Task details:
Lift out each line of the data that holds "exec".
[[ Given data open ]]
-- ==== Sys2Proof/Certificates/Slice0/Obligations.lean ====
section
/-! DEFINITION. The statements for the provers. A next state is written out as the state before with the fields that
change, so each statement of an instruction's effect is its frame too. -/

open Sys2Proof Sys2Proof.Machine

/- ### Encoding -/

/-- The decoder accepts the twelve command words and no other of the 2^32 words, and each gives its own command back
(30_encoding.md section 2). -/
def Obligations.DecoderAcceptsExactlyTheTwelveWords : Prop :=
  ∀ (w : Word) (i : Instr), decode w = .ok i ↔ w = encode i

/-- Sanity: the words of R92's table decode to their commands (30_encoding.md section 2). -/
def Obligations.TableWordsDecodeToTheirCommands : Prop :=
  decode 0x00000000#32 = .ok .nop ∧ decode 0x00000001#32 = .ok .srst ∧ decode 0x00000010#32 = .ok .hclr ∧
  decode 0x00000011#32 = .ok .hacc ∧ decode 0x00000020#32 = .ok .build ∧ decode 0x00000030#32 = .ok .genc ∧
  decode 0x00000031#32 = .ok .cclr ∧ decode 0x00000040#32 = .ok .pack ∧ decode 0x00000050#32 = .ok .unpack ∧
  decode 0x00000060#32 = .ok .crc ∧ decode 0x00000070#32 = .ok .encode ∧ decode 0x00000071#32 = .ok .decode

/-- R93: a word with RSV ≠ 0, or with RSV = 0 and an unassigned opcode, is accepted like a legal one, and its completion,
at an engine's turn of the schedule or when no turn waits, reports ILLEGAL_CMD with the word and changes nothing else. -/
def Obligations.IllegalWordIsAcceptedAndReported : Prop :=
  ∀ (w : Word),
    (w.toNat / 256 ≠ 0 ∨
      (0x02 ≤ w.toNat ∧ w.toNat ≤ 0x0F) ∨ (0x12 ≤ w.toNat ∧ w.toNat ≤ 0x1F) ∨ (0x21 ≤ w.toNat ∧ w.toNat ≤ 0x2F) ∨
      (0x32 ≤ w.toNat ∧ w.toNat ≤ 0x3F) ∨ (0x41 ≤ w.toNat ∧ w.toNat ≤ 0x4F) ∨ (0x51 ≤ w.toNat ∧ w.toNat ≤ 0x5F) ∨
      (0x61 ≤ w.toNat ∧ w.toNat ≤ 0x6F) ∨ (0x72 ≤ w.toNat ∧ w.toNat ≤ 0xFF)) →
    (∀ (s : State) (rest : List Event), s.phase = .idle → s.inbox = .host (.write 0x008 32 w) :: rest →
      step s = .next { s with
          lastCmd := w, cmdCount := s.cmdCount + 1#32, done := false, err := false, empty := false, errCode := .none,
          errInfo := 0#32, pending := w, phase := .busy, reply := some (.write .ok), inbox := rest }) ∧
    (∀ (s : State) (rest : List Event), s.phase = .busy → s.pending = w →
      (s.inbox = [] ∧ rest = [] ∨ s.inbox = .engine :: rest) →
      step s = .next { s with
          err := true, errCode := .illegalCmd, errInfo := w, done := true, doneIp := true, errIp := true,
          pending := 0#32, phase := .idle, inbox := rest })

/- ### Steps -/

/-- R95: at the engine's turn a busy engine runs the command its latched word decodes to, whether the turn comes
because nothing waits or because it is the engine's. -/
def Obligations.EngineTurnRunsTheDecodedCommand : Prop :=
  ∀ (s : State) (i : Instr), s.phase = .busy → decode s.pending = .ok i →
    (s.inbox = [] → step s = exec i s) ∧
    (∀ rest, s.inbox = .engine :: rest → step s = exec i { s with inbox := rest })

/-- R94: the accept of a command word, SRST apart, and its loss when the engine is not idle. -/
def Obligations.AcceptLatchesTheCommandWord : Prop :=
  ∀ (s : State) (v : Word) (rest : List Event), s.inbox = .host (.write 0x008 32 v) :: rest →
    (s.phase = .idle → v ≠ 0x00000001#32 →
      step s = .next { s with
          lastCmd := v, cmdCount := s.cmdCount + 1#32, done := false, err := false, empty := false, errCode := .none,
          errInfo := 0#32, pending := v, phase := .busy, reply := some (.write .ok), inbox := rest }) ∧
    (s.phase = .idle → v = 0x00000001#32 →
      step s = .next { State.reset with reply := some (.write .ok), inbox := rest, draws := s.draws }) ∧
    (s.phase ≠ .idle → step s = .next { s with overrun := true, reply := some (.write .ok), inbox := rest })

/-- 70_reset_and_hazards.md section 1 (R271) and 60_exceptions.md section 5 (R257): the engine's turn in INIT, at an
engine's turn of the schedule or when no turn waits, ends the initialisation and does nothing else, and in a consistent
state STATUS then reads 0 unless OVERRUN was set; an idle engine's turn holds all state. -/
def Obligations.EngineTurnEndsInitAndHoldsIdle : Prop :=
  ∀ (s : State) (rest : List Event), (s.inbox = [] ∧ rest = [] ∨ s.inbox = .engine :: rest) →
    (s.phase = .init → step s = .next { s with phase := .idle, inbox := rest } ∧
      (s.EngineConsistent → State.statusWord { s with phase := .idle, inbox := rest } =
        if s.overrun then 0x00000100#32 else 0#32)) ∧
    (s.phase = .idle → step s = .next { s with inbox := rest })

/-- R270: the reset input, in any phase and whatever runs, and the accept of SRST, leave every control register at the
reset column's value, every RAM entry 0, PENDING 0, PHASE INIT and irq deasserted. -/
def Obligations.ResetLeavesTheResetColumn : Prop :=
  ∀ (s : State) (rest : List Event),
    (s.inbox = .reset :: rest ∨ (s.inbox = .host (.write 0x008 32 0x00000001#32) :: rest ∧ s.phase = .idle)) →
    ∃ t, step s = .next t ∧ t.phase = .init ∧ t.pending = 0#32 ∧ t.irq = false ∧ t.inbox = rest ∧
      t.readReg .id = 0x48554646#32 ∧ t.readReg .version = 0x00000001#32 ∧ t.readReg .status = 0x00000021#32 ∧
      (∀ r, r ≠ .id → r ≠ .version → r ≠ .status → t.readReg r = 0#32) ∧
      (∀ k, t.freqAt k = 0#32 ∧ t.nodeAt k = Node.zero ∧ t.traceAt k = TraceEntry.zero ∧
        t.codeAt k = CodeEntry.zero ∧ t.dataAt k = 0#8 ∧ t.packAt k = 0#8)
[[ Given data closed ]]
Response:
    (s.inbox = [] → step s = exec i s) ∧
    (∀ rest, s.inbox = .engine :: rest → step s = exec i { s with inbox := rest })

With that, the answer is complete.